Many states require sellers to disclose everything relevant to the deal; otherwise, the buyer could renege on the contract without legal repercussions, or the seller could remain liable if significant flaws remain hidden.


Inspections required

Home inspections and appraisals are the next steps in closing escrow after the Seller’s Disclosure is approved. As part of the home inspection, a professional looks for any damage and determines whether repairs are necessary. If any issues arise, the seller can agree to fix them.

This stage of the escrow process may involve the following inspections:

  • Pest and termite inspections
  • Inspection by an agent
  • Inspection of lender appraisals
  • Inspection of the home


Escrow documents review

Next, make sure to review all relevant escrow documents provided to you. Both buyers and sellers should review the necessary documents pertinent to the sale of their home thoroughly.

Among the documents you should review are:

  • Application for a mortgage
  • There was a signature on the mortgage deed
  • Deed of transfer
  • The bill of sale
  • Affidavit of Seller
  • Disclosure at closing


Perform a final walkthrough.

An opportunity for the buyer to take one last look at the property occurs during the final walkthrough.

A house walkthrough is not required, but it would be a good idea. Check that it is in the same condition as when you agreed to buy it.
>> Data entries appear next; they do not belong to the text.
-- ==== Sys2Proof/Machine/Flags.lean ====
section
/-! DEFINITION. The block's only flags are the sixteen `K_CHG` bits (R26). The comparator that computes them (R145, R146),
and the one-bit compare of the PWM tick (R115). -/

namespace Sys2Proof.Machine

/-- The inverted sample `v = ADC_MAX - raw` (R145). -/
def invertSample (raw : AdcCode) : AdcCode := adcMax - raw

/-- `abs_diff`, on unbounded integers (R7). -/
def absDiff (a b : AdcCode) : Nat := if b.toNat ≤ a.toNat then a.toNat - b.toNat else b.toNat - a.toNat

/-- The change test `abs_diff(v, K_REP[ch]) > KNOB_THRESHOLD`, strict (R146). -/
def changePasses (threshold v rep : AdcCode) : Bool := decide (threshold.toNat < absDiff v rep)

/-- `K_CHG[ch]` after a read: set when the test passes; when it fails cleared, or kept if `AMX_FLAG_STICKY` (R146). -/
def changedFlag (sticky passes old : Bool) : Bool := passes || (sticky && old)

/-- `K_REP[ch]` after a read (R146). -/
def reportedValue (passes : Bool) (v old : AdcCode) : AdcCode := if passes then v else old

/-- The phase of a tick, `LED_DC mod 256` (R115). -/
def phaseOf (dc : BitVec dutyWidth) : Nat := dc.toNat % pwmPeriod

/-- A LED is on in a tick exactly when `phase < LED_B[i]`, strict (R115). -/
def pwmOn (phase : Nat) (brightness : Byte) : Bool := decide (phase < brightness.toNat)

end Sys2Proof.Machine
end

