-- ==== Sys2Proof/Tests/Slice0.lean ====
section
/-! SUPPORT. The model's own tests. Expected values come from spec/95_test_vectors.md (the section or program is named) or
from the tables of 30_encoding.md, never from a run of the model. A theorem whose name begins with witness shows a
concrete state and operands that meet all hypotheses of the obligation it names. -/

namespace Sys2Proof.Tests

open Sys2Proof Sys2Proof.Machine

/-- A build with every parameter given: the default table, threshold 100, the pins of P1. -/
def sampleBuild (shift audio : Bool) : Build where
  fShift := shift
  fAudio := audio
  srPins := { ser := 2, clk := 3, latch := 4 }
  ledGpioPins := #v[10, 11, 12, 13, 14, 15, 16, 17]
  muxSelPins := #v[5, 6, 7, 8]
  muxAinPin := 26
  ledMap := {}
  knobThreshold := 100
  flagSticky := false
  tSrDelay := 1
  tSettle := 2

/-- Power-on of a build. -/
def powerOn (bd : Build) : State := { State.reset with build := bd }

/-- Power-on of the three builds. -/
def powerOn16 : State := powerOn (sampleBuild true false)

/-- All three units as their INITs leave them, for a build. -/
def ready (bd : Build) : State :=
  { powerOn bd with
    srd := ⟨0, 2, 3, 4, .out, .out, .out, false, false, false, true⟩
    led := { (powerOn bd).led with pinDir := Vector.replicate 8 .out, inited := backendOf bd != .disabled }
    amx :=
      { (powerOn bd).amx with
        sup := Vector.replicate 16 800, selDir := Vector.replicate 4 .out, ainDir := .analogIn, inited := true } }

/-- All units ready, backend `SHIFT16`. -/
def ready16 : State := ready (sampleBuild true false)
/-- All units ready, backend `GPIO8`. -/
def ready8 : State := ready (sampleBuild false false)
/-- Backend `DISABLED`. -/
def ready0 : State := ready (sampleBuild false true)

/-- What a function shows of the next state of an outcome; `none` if there is none. -/
def shown {α : Type} (o : Host.Outcome State Fault Refusal) (f : State → α) : Option α :=
  match o with
  | .next t => some (f t)
  | .fault _ => none
  | .refused _ => none

/-- With another image. -/
def withImage (v : Half) (s : State) : State := { s with srd := { s.srd with img := v } }
/-- With another brightness table. -/
def withLeds (b : Vector Byte 16) (s : State) : State := { s with led := { s.led with b := b } }
/-- With another duty counter. -/
def withDuty (n : Nat) (s : State) : State := { s with led := { s.led with dc := BitVec.ofNat 32 n } }
/-- With another cadence counter. -/
def withCadence (n : Nat) (s : State) : State := { s with led := { s.led with cc := BitVec.ofNat 10 n } }
/-- With a reported value and flag of channel 3, and the next samples. -/
def withKnob (rep : AdcCode) (chg : Bool) (samples : List AdcCode) (s : State) : State :=
  { s with
    amx := { s.amx with rep := setEntry s.amx.rep 3 rep, chg := setEntry s.amx.chg 3 chg }
    adcIn := samples }
/-- With another startup counter of channel 3. -/
def withWindow (n : Half) (s : State) : State := { s with amx := { s.amx with sup := setEntry s.amx.sup 3 n } }
/-- With both clock lines of the driver high. -/
def withHighClocks (s : State) : State := { s with srd := { s.srd with lSrclk := true, lRclk := true } }
/-- With words issued. -/
def withWords (ws : List CmdWord) (s : State) : State := { s with cmds := ws }

/-! Well-formedness: each of the three inequalities is checked (R83). -/

theorem test_wf_first_two_equal : (Instr.srInit 1 1 2).wellFormed = false := by decide
theorem test_wf_outer_equal : (Instr.srInit 1 2 1).wellFormed = false := by decide
theorem test_wf_last_two_equal : (Instr.srInit 2 1 1).wellFormed = false := by decide
theorem test_wf_distinct : (Instr.srInit 2 3 4).wellFormed = true := by decide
Inspect to ensure that nothing has been damaged since your last inspection. Also, check if the seller is following through. If you discover significant damage to the property, you may be able to get the seller to fix it, but you cannot back out of the deal at this point. Final walkthroughs usually occur 24 hours before closing.


Document signing

After the final walkthrough, you’re nearing escrow’s closing. The buyer, the seller, the real estate agents, the title company, and the escrow representative must get together and sign the required documents before the sale closes. You also need to pay the closing costs and down payment.


Do You Need Any Documents for Escrow Closure?

Depending on how you fund the purchase, you’ll need specific documents to close escrow.

If you are paying cash, you will need a transfer deed. After signing the deed, having it notarized, submitting it to the court, and closing escrow, you must provide other documents to close escrow. Since most home buyers will obtain a mortgage loan, they may also need the following documents:


Transfer deed:

The seller will still need to transfer the registration of the property to the buyer when they take out a mortgage loan.


Bill of sale:

Several items appear in a bill of sale. These include appliances, furnaces, air conditioners, security systems, light fixtures, and anything else negotiated during the purchase agreement.

The seller must provide a notarized vendor’s affidavit. It states that the seller owns the property. This document should also list any existing leases or liens on the property.



It is a legal document that indicates you are eligible to take out a loan to fund your sale. The city registers mortgage deeds, which then become liens on the property.


Mortgage Application:

In most cases, lenders require an updated loan application during escrow. This ensures they know of any changes since your first loan application began, such as employment or salary changes.


Closing disclosure:

Closing disclosures vary from lender to lender, but you must sign them to demonstrate that you understand the mortgage process.

The title and loan type are complex if your lender requires additional documents.


Bottom Line

Your real estate agent will oversee this escrow process, so do not worry if you don’t understand every detail. However, you should know what happens in any transaction where so much money is at stake. This action will help prevent others from taking advantage of you or losing your home.